Identification and Validation of Hub Genes
Based on the following criteria (|MM| > 0.8, |GS| > 0.2, and the largest sub-network), four genes with high connectivity in the clinically significant modules were identified as hub genes (Figure 107). The “survival” package in R was performed to calculate the survival analysis (p < 0.05 as statistically significant). Table 2 shows that the survival analysis of hub genes identified CD48 antigen (CD48), putative P2Y purinoceptor 10 (P2RY10), and RAS protein activator like-3 (RASAL3). Figure 8 shows that these three genes were significantly and positively associated with overall survival. In addition, immunohistochemistry (IHC) staining data acquired from the HPAD also confirmed the differential expression of the predicted genes (CD48, P2RY10, RASAL3) in sarcoma samples (Supplementary Figure 9).
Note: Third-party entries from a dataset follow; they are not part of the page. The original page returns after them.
-- ==== Sys2Proof/Machine/Ops.lean ====
section
/-! DEFINITION. The named operations the command meanings share: sparse stores, the bytes of IN and OUT, the end of a
command with success or with an error (the machine's one form of exception, with its return), the cipher call, the
accept of a command, the precondition checks, and reset (spec 20_memory.md, 41_cipher_sequencer.md rules R162 to R175,
60_exceptions.md rules R254 to R268, 70_reset_and_hazards.md rules R280 to R282). -/

namespace Sys2Proof.Machine

/-! ## Sparse stores: key and value pairs in rising order of the keys -/

/-- The value listed at key `a`. -/
def cellAt {α : Type} (a : Nat) : List (Nat × α) → Option α
  | [] => none
  | c :: l => if c.1 = a then some c.2 else cellAt a l

/-- The store with `v` at key `a`, in its place. -/
def putCell {α : Type} (a : Nat) (v : α) : List (Nat × α) → List (Nat × α)
  | [] => [(a, v)]
  | c :: l => if a < c.1 then (a, v) :: c :: l else if a = c.1 then (a, v) :: l else c :: putCell a v l

/-- The keys are strictly rising. -/
abbrev Rising {α : Type} (l : List (Nat × α)) : Prop := l.Pairwise fun c d => c.1 < d.1

/-! ## The bytes of IN and OUT (R45, R46, R87) -/

/-- The canonical form of the memory: offsets strictly rising, each in IN or OUT. An offset not listed holds no value,
so no listed entry equals what an unlisted one reads as. -/
abbrev Memory.wf (m : List Host.Cell) : Prop := Rising m ∧ ∀ c ∈ m, 0x1000 ≤ c.1 ∧ c.1 < 0x2000

/-- What a byte of IN or OUT that nothing has written since the last reset reads as: an unspecified byte, fixed until
it is written (R281, `IN_RESET` and `OUT_RESET`; log entry 1). -/
def unwrittenByte (epoch a : Nat) : Byte :=
  if a < 0x1800 then Config.inReset epoch (a - 0x1000) else Config.outReset epoch (a - 0x1800)

/-- The byte at window offset `a` of IN or OUT. -/
def State.byteAt (s : State) (a : Nat) : Byte := (cellAt a s.mem).getD (unwrittenByte s.epoch a)

/-- Stores one byte at window offset `a` of IN or OUT. -/
def State.putByte (s : State) (a : Nat) (v : Byte) : State := { s with mem := putCell a v s.mem }

/-- The block of the 16 bytes from window offset `a` on (R87). -/
def State.blockAt (s : State) (a : Nat) : Block := blockOf fun k => s.byteAt (a + k)

/-- Stores the 16 bytes of a block from window offset `a` on (R87). -/
def State.putBlock (s : State) (a : Nat) (b : Block) : State :=
  forUp (fun k t => t.putByte (a + k) (byteOf b k)) 16 0 s

/-! ## The sequencer's scratch stores LT and W (R53, R54) -/

/-- `LT[i]`; an entry the running command has not written is unspecified (R53, U9). -/
def Scratch.ltAt (c : Scratch) (i : Nat) : Block := (cellAt i c.lt).getD (Config.freeBlock i 0)

/-- `LT[i] <- b`. -/
def Scratch.putLt (c : Scratch) (i : Nat) (b : Block) : Scratch := { c with lt := putCell i b c.lt }

/-- `W[j]`; an entry the running command has not written is unspecified (R54, U9). -/
def Scratch.wAt (c : Scratch) (j : Nat) : Block := (cellAt j c.w).getD (Config.freeBlock j 1)

/-- `W[j] <- b`. -/
def Scratch.putW (c : Scratch) (j : Nat) (b : Block) : Scratch := { c with w := putCell j b c.w }

/-- The scratch when no rule says what it holds: after a command, and after a reset in a run (R57, R59, R255). -/
def Scratch.unspecified (n : Nat) : Scratch :=
  { cur := Config.freeCur n
    m := Config.freeCount n
    lt := []
    w := []
    mp := Config.freeBlock n 2
    mc := Config.freeBlock n 3
    mm := Config.freeBlock n 4
    x := Config.freeBlock n 5
    lw := Config.freeBlock n 6
    req := Config.freeReq n }

/-- Leaves the scratch and the call index unspecified, the index within its range 0 .. 257 (R50, R57, R255). -/
def State.releaseScratch (s : State) : State :=
  { s with scratch := Scratch.unspecified s.draws, k := Config.freeIndex s.draws % 258, draws := s.draws + 1 }

/-! ## The two ends of a command -/

/-- `complete()`, the successful end (R254). After it the block is idle and accepts the next command (R268). -/
def State.complete (s : State) : State :=
  { s.releaseScratch with busy := false, done := true, resultValid := true, errcode := .none, phase := .idle }

/-- `raise CommandError(e)`, the error end (R255): taking the machine's one kind of exception. ERRCODE, LASTCMD and
CALLS are what it records (R253, R267); control goes nowhere, and there is no return: the block is idle and accepts the
next command (R268). -/
def State.raiseError (s : State) (e : ErrCode) : State :=
  { s.releaseScratch with busy := false, done := true, resultValid := false, errcode := e, phase := .idle }

/-! ## Cipher calls (R162 to R165) -/

/-- The start of `CipherCall(dir, x)` as call number `n`: REQ is set and the phase becomes ISSUE (R164, R175). -/
def State.cipherCall (s : State) (n : Nat) (dir : Dir) (x : Block) : State :=
  { s with scratch := { s.scratch with req := { dir := dir, data := x } }, k := n, phase := .issue }

/-- The accept event: in ISSUE, `CALLS <- CALLS + 1` and the phase becomes AWAIT (R162); a ready signal in another phase
is ignored (R166). -/
def State.requestAccepted (s : State) : State :=
  if s.phase = .issue then { s with calls := s.calls + 1, phase := .await } else s

/-- A command that makes no cipher call: its pseudocode runs in the EXEC step (R174). In another phase it has no
sequencer step (R175). -/
def inExec (s : State) (body : State → State) : Host.Outcome State Fault Refusal :=
  match s.phase with
  | .exec => .next (body s)
  | .idle => .next s
  | .issue => .next s
  | .await => .next s

/-- A command with cipher calls (R164, R175). `start` is its pseudocode up to the first call, run in the EXEC step.
`answered` is its pseudocode from a call's answer up to the next call or the end, run in the response step unless the
response is a failure, which raises UNDERLYING_CIPHER_FAILURE (R261). With no response on the port, and in another phase,
there is no sequencer step. -/
def withCalls (s : State) (start : State → State) (answered : Block → State → State) :
    Host.Outcome State Fault Refusal :=
  match s.phase with
  | .exec => .next (start s)
  | .idle => .next s
  | .issue => .next s
  | .await =>
    match s.rsp with
    | none => .next s
    | some r => .next (if r.err then s.raiseError .underlyingCipherFailure else answered r.data s)

/-- Answers the outcome's next state after `f`. -/
def mapNext (f : State → State) : Host.Outcome State Fault Refusal → Host.Outcome State Fault Refusal
  | .next s => .next (f s)
  | .fault r => .fault r
  | .refused r => .refused r

/-! ## Precondition checks (R256 to R260) -/

/-- `check_block_size()` (R256): the error it raises, if any. -/
def State.checkBlockSize (s : State) : Option ErrCode :=
  if s.bcBlockSize = 16 then none else some .invalidBlockSize

/-- `check_tweak()`, on the whole 32-bit TLEN (R257). -/
def State.checkTweak (s : State) : Option ErrCode :=
  if s.tlen = 16 then none else some .invalidTweakLength

/-- `check_message_length()`, on the 32-bit unsigned MLEN (R258). -/
def State.checkMessageLength (s : State) : Option ErrCode :=
  if s.mlen.toNat % 16 ≠ 0 ∨ s.mlen.toNat / 16 = 0 ∨ s.mlen.toNat / 16 > 128 then some .invalidMessageLength else none

/-- The first error of a list of checks in order of priority (R259). -/
def firstError : List (Option ErrCode) → Option ErrCode
  | [] => none
  | some e :: _ => some e
  | none :: l => firstError l

/-- Runs `body` if every check passes, else raises the first error, before any cipher call (R260). -/
def State.checked (s : State) (checks : List (Option ErrCode)) (body : State → State) : State :=
  match firstError checks with
  | some e => s.raiseError e
  | none => body s

/-- `m <- MLEN div 16`, the second half of `check_message_length()` (R258). -/
def State.latchCount (s : State) : State :=
  { s with scratch := { s.scratch with m := BitVec.ofNat 8 (s.mlen.toNat / 16) } }

/-! ## Accept (R173) -/

/-- CUR as the accept of the word `v` latches it (R51, R173). -/
def latchedCommand (v : Word) : Cur :=
  { op := fieldOp v
    dst := fieldDst v
    srca := fieldSrca v
    srcb := fieldSrcb v
    dir := if fieldOp v = 4 ∨ fieldOp v = 7 then .dec else .enc }

/-- The accept of command word `v` (R173). -/
def State.accept (s : State) (v : Word) : State :=
  { s with
    lastcmd := v
    scratch := { s.scratch with cur := latchedCommand v }
    busy := true, done := false, resultValid := false, errcode := .none, calls := 0
    phase := .exec }

/-- The command CUR holds (R51, R112); none for the opcodes 8 to 15. -/
def State.currentCommand (s : State) : Option Instr :=
  commandOf s.scratch.cur.op s.scratch.cur.dst s.scratch.cur.srca s.scratch.cur.srcb

/-! ## Reset (R280 to R282) -/

/-- Every host-visible register takes its reset value, the sequencer goes to IDLE with `k = 0`, the running command is
abandoned, the scratch and the contents of IN and OUT become unspecified (R59, R280, R281, R282). -/
def State.resetRegisters (s : State) : State :=
  { s.releaseScratch with
    irqEn := false, busy := false, done := false, resultValid := false, ovr := false
    errcode := .none
    lastcmd := 0, mlen := 0, tlen := 16, calls := 0
    tweak := 0
    mem := []
    phase := .idle, k := 0
    epoch := s.epoch + 1 }

end Sys2Proof.Machine
end

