@[simp] theorem State.commitOut_irqEn (m : Nat) (g : Nat → Block) : (s.commitOut m g).irqEn = s.irqEn := by rw [s.commitOut_memory m g]
@[simp] theorem State.commitOut_busy (m : Nat) (g : Nat → Block) : (s.commitOut m g).busy = s.busy := by rw [s.commitOut_memory m g]
@[simp] theorem State.commitOut_done (m : Nat) (g : Nat → Block) : (s.commitOut m g).done = s.done := by rw [s.commitOut_memory m g]
@[simp] theorem State.commitOut_resultValid (m : Nat) (g : Nat → Block) : (s.commitOut m g).resultValid = s.resultValid := by rw [s.commitOut_memory m g]
@[simp] theorem State.commitOut_ovr (m : Nat) (g : Nat → Block) : (s.commitOut m g).ovr = s.ovr := by rw [s.commitOut_memory m g]
@[simp] theorem State.commitOut_errcode (m : Nat) (g : Nat → Block) : (s.commitOut m g).errcode = s.errcode := by rw [s.commitOut_memory m g]
@[simp] theorem State.commitOut_lastcmd (m : Nat) (g : Nat → Block) : (s.commitOut m g).lastcmd = s.lastcmd := by rw [s.commitOut_memory m g]
@[simp] theorem State.commitOut_mlen (m : Nat) (g : Nat → Block) : (s.commitOut m g).mlen = s.mlen := by rw [s.commitOut_memory m g]
@[simp] theorem State.commitOut_tlen (m : Nat) (g : Nat → Block) : (s.commitOut m g).tlen = s.tlen := by rw [s.commitOut_memory m g]
@[simp] theorem State.commitOut_calls (m : Nat) (g : Nat → Block) : (s.commitOut m g).calls = s.calls := by rw [s.commitOut_memory m g]
@[simp] theorem State.commitOut_tweak (m : Nat) (g : Nat → Block) : (s.commitOut m g).tweak = s.tweak := by rw [s.commitOut_memory m g]
@[simp] theorem State.commitOut_phase (m : Nat) (g : Nat → Block) : (s.commitOut m g).phase = s.phase := by rw [s.commitOut_memory m g]
@[simp] theorem State.commitOut_k (m : Nat) (g : Nat → Block) : (s.commitOut m g).k = s.k := by rw [s.commitOut_memory m g]
@[simp] theorem State.commitOut_scratch (m : Nat) (g : Nat → Block) : (s.commitOut m g).scratch = s.scratch := by rw [s.commitOut_memory m g]
@[simp] theorem State.commitOut_bcBlockSize (m : Nat) (g : Nat → Block) : (s.commitOut m g).bcBlockSize = s.bcBlockSize := by rw [s.commitOut_memory m g]
@[simp] theorem State.commitOut_rstN (m : Nat) (g : Nat → Block) : (s.commitOut m g).rstN = s.rstN := by rw [s.commitOut_memory m g]
@[simp] theorem State.commitOut_rsp (m : Nat) (g : Nat → Block) : (s.commitOut m g).rsp = s.rsp := by rw [s.commitOut_memory m g]
@[simp] theorem State.commitOut_hAnswer (m : Nat) (g : Nat → Block) : (s.commitOut m g).hAnswer = s.hAnswer := by rw [s.commitOut_memory m g]
@[simp] theorem State.commitOut_inputs (m : Nat) (g : Nat → Block) : (s.commitOut m g).inputs = s.inputs := by rw [s.commitOut_memory m g]
@[simp] theorem State.commitOut_draws (m : Nat) (g : Nat → Block) : (s.commitOut m g).draws = s.draws := by rw [s.commitOut_memory m g]
@[simp] theorem State.commitOut_epoch (m : Nat) (g : Nat → Block) : (s.commitOut m g).epoch = s.epoch := by rw [s.commitOut_memory m g]

/-! ### The scratch stores -/

variable (c : Scratch)

@[simp] theorem Scratch.ltAt_putLt (i j : Nat) (b : Block) :
    (c.putLt i b).ltAt j = if j = i then b else c.ltAt j := by
  unfold Scratch.ltAt Scratch.putLt
  rw [cellAt_putCell]
  split <;> rfl

@[simp] theorem Scratch.wAt_putW (i j : Nat) (b : Block) :
    (c.putW i b).wAt j = if j = i then b else c.wAt j := by
  unfold Scratch.wAt Scratch.putW
  rw [cellAt_putCell]
  split <;> rfl

@[simp] theorem Scratch.ltAt_putW (i j : Nat) (b : Block) : (c.putW i b).ltAt j = c.ltAt j := rfl
@[simp] theorem Scratch.wAt_putLt (i j : Nat) (b : Block) : (c.putLt i b).wAt j = c.wAt j := rfl
@[simp] theorem Scratch.putLt_cur (i : Nat) (b : Block) : (c.putLt i b).cur = c.cur := rfl
@[simp] theorem Scratch.putLt_m (i : Nat) (b : Block) : (c.putLt i b).m = c.m := rfl
@[simp] theorem Scratch.putLt_lt (i : Nat) (b : Block) : (c.putLt i b).lt = putCell i b c.lt := rfl
@[simp] theorem Scratch.putLt_w (i : Nat) (b : Block) : (c.putLt i b).w = c.w := rfl
@[simp] theorem Scratch.putLt_mp (i : Nat) (b : Block) : (c.putLt i b).mp = c.mp := rfl
@[simp] theorem Scratch.putLt_mc (i : Nat) (b : Block) : (c.putLt i b).mc = c.mc := rfl
@[simp] theorem Scratch.putLt_mm (i : Nat) (b : Block) : (c.putLt i b).mm = c.mm := rfl
@[simp] theorem Scratch.putLt_x (i : Nat) (b : Block) : (c.putLt i b).x = c.x := rfl
@[simp] theorem Scratch.putLt_lw (i : Nat) (b : Block) : (c.putLt i b).lw = c.lw := rfl
@[simp] theorem Scratch.putLt_req (i : Nat) (b : Block) : (c.putLt i b).req = c.req := rfl
@[simp] theorem Scratch.putW_cur (i : Nat) (b : Block) : (c.putW i b).cur = c.cur := rfl
@[simp] theorem Scratch.putW_m (i : Nat) (b : Block) : (c.putW i b).m = c.m := rfl
@[simp] theorem Scratch.putW_lt (i : Nat) (b : Block) : (c.putW i b).lt = c.lt := rfl
@[simp] theorem Scratch.putW_w (i : Nat) (b : Block) : (c.putW i b).w = putCell i b c.w := rfl
@[simp] theorem Scratch.putW_mp (i : Nat) (b : Block) : (c.putW i b).mp = c.mp := rfl
@[simp] theorem Scratch.putW_mc (i : Nat) (b : Block) : (c.putW i b).mc = c.mc := rfl
@[simp] theorem Scratch.putW_mm (i : Nat) (b : Block) : (c.putW i b).mm = c.mm := rfl
@[simp] theorem Scratch.putW_x (i : Nat) (b : Block) : (c.putW i b).x = c.x := rfl
@[simp] theorem Scratch.putW_lw (i : Nat) (b : Block) : (c.putW i b).lw = c.lw := rfl
@[simp] theorem Scratch.putW_req (i : Nat) (b : Block) : (c.putW i b).req = c.req := rfl

/-! ## The cipher-request port -/

theorem State.portReq_issue {s : State} (h : s.phase = .issue) : s.portReq = s.scratch.req := if_pos h

end Sys2Proof.Machine
end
The CBioPortal database provides an open resource for exploring, visualizing, and analyzing multi-dimensional cancer genomics changes and clinical data. In this study, we used the CBioPortal database to estimate the genetic alterations in CD48, P2RY10, and RASAL3.Figure 9 shows that the frequency of mutations in CD48 was 11% in P2RY10 it was 9%, and in RASAL3 it was 12%. The three genes were altered in 22% (45/206) of the patients (Figure 9).